## What to produce
In the records below, the line with "R35, R49). -/" opens the range and the line with "closing : Bool := false" closes it; print that range exactly and nothing else.
Dataset content below:
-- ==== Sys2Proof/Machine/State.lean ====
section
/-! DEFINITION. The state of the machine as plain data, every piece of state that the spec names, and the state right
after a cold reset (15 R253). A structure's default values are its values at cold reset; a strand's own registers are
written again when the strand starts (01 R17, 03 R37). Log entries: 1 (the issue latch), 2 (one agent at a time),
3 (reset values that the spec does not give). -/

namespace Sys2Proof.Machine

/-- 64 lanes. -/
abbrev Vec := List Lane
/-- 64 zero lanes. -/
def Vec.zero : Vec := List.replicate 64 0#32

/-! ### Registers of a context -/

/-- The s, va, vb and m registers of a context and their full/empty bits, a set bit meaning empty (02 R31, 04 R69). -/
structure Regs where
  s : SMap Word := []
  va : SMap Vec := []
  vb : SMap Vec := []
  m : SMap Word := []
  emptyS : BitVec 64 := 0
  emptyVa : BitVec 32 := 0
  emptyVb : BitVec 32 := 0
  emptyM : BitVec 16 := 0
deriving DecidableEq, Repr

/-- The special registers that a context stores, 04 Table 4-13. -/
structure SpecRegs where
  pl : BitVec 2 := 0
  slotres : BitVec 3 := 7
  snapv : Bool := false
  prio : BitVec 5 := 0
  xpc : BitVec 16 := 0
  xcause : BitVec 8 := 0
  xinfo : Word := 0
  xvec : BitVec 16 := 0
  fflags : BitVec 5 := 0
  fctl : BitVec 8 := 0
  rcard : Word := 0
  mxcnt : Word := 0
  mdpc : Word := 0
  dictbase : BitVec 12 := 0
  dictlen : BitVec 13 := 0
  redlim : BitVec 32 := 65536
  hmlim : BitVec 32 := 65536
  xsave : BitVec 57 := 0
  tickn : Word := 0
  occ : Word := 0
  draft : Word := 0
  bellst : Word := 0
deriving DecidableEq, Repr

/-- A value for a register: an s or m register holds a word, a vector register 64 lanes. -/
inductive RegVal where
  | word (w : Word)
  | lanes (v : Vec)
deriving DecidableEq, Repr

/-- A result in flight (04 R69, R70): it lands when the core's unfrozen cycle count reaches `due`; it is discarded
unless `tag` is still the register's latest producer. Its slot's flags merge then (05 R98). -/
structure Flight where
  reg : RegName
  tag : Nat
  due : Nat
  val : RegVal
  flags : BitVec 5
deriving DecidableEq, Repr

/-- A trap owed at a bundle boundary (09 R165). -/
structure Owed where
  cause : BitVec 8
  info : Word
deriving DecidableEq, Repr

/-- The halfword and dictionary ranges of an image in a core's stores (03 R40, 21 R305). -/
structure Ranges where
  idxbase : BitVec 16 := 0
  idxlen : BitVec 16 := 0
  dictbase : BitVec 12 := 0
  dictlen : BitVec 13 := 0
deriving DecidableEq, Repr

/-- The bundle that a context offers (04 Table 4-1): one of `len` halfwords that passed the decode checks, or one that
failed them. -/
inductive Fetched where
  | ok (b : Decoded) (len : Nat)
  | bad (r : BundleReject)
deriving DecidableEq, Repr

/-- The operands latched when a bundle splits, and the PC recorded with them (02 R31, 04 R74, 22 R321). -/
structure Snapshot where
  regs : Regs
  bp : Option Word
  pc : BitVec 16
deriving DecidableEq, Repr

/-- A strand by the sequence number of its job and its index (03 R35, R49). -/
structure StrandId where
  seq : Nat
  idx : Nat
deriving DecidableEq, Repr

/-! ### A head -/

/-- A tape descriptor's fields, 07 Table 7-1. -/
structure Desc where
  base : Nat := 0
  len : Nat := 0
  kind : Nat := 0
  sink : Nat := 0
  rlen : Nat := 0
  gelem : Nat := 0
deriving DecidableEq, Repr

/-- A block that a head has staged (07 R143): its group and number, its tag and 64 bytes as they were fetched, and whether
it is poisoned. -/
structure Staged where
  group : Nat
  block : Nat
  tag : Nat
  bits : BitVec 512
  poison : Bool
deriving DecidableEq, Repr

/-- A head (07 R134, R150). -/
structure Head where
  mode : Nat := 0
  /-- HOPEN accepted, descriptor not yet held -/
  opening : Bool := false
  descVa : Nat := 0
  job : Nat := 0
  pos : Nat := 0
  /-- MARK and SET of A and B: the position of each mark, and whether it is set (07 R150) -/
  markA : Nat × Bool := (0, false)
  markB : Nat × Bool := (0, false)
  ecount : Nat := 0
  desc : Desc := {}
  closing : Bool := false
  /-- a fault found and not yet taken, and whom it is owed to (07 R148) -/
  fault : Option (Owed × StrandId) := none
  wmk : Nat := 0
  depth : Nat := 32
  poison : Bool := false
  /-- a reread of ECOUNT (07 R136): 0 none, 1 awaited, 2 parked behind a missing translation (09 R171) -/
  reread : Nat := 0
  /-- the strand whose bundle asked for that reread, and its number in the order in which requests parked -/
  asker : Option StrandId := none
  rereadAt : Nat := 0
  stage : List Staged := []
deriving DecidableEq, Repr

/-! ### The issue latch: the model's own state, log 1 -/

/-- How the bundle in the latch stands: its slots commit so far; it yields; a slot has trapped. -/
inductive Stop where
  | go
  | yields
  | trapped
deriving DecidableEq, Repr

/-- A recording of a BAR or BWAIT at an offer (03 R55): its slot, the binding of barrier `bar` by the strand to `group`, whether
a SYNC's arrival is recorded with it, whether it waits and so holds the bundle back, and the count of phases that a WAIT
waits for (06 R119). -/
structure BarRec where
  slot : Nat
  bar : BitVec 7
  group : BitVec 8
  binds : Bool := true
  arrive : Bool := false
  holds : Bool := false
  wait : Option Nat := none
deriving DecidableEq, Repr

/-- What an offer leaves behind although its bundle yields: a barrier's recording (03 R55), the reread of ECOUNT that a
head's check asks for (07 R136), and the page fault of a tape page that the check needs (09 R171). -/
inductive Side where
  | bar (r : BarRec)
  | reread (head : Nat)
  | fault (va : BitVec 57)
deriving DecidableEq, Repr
End of Dataset content.
## Solution below
/-- A strand by the sequence number of its job and its index (03 R35, R49). -/
structure StrandId where
  seq : Nat
  idx : Nat
deriving DecidableEq, Repr

/-! ### A head -/

/-- A tape descriptor's fields, 07 Table 7-1. -/
structure Desc where
  base : Nat := 0
  len : Nat := 0
  kind : Nat := 0
  sink : Nat := 0
  rlen : Nat := 0
  gelem : Nat := 0
deriving DecidableEq, Repr

/-- A block that a head has staged (07 R143): its group and number, its tag and 64 bytes as they were fetched, and whether
it is poisoned. -/
structure Staged where
  group : Nat
  block : Nat
  tag : Nat
  bits : BitVec 512
  poison : Bool
deriving DecidableEq, Repr

/-- A head (07 R134, R150). -/
structure Head where
  mode : Nat := 0
  /-- HOPEN accepted, descriptor not yet held -/
  opening : Bool := false
  descVa : Nat := 0
  job : Nat := 0
  pos : Nat := 0
  /-- MARK and SET of A and B: the position of each mark, and whether it is set (07 R150) -/
  markA : Nat × Bool := (0, false)
  markB : Nat × Bool := (0, false)
  ecount : Nat := 0
  desc : Desc := {}
  closing : Bool := false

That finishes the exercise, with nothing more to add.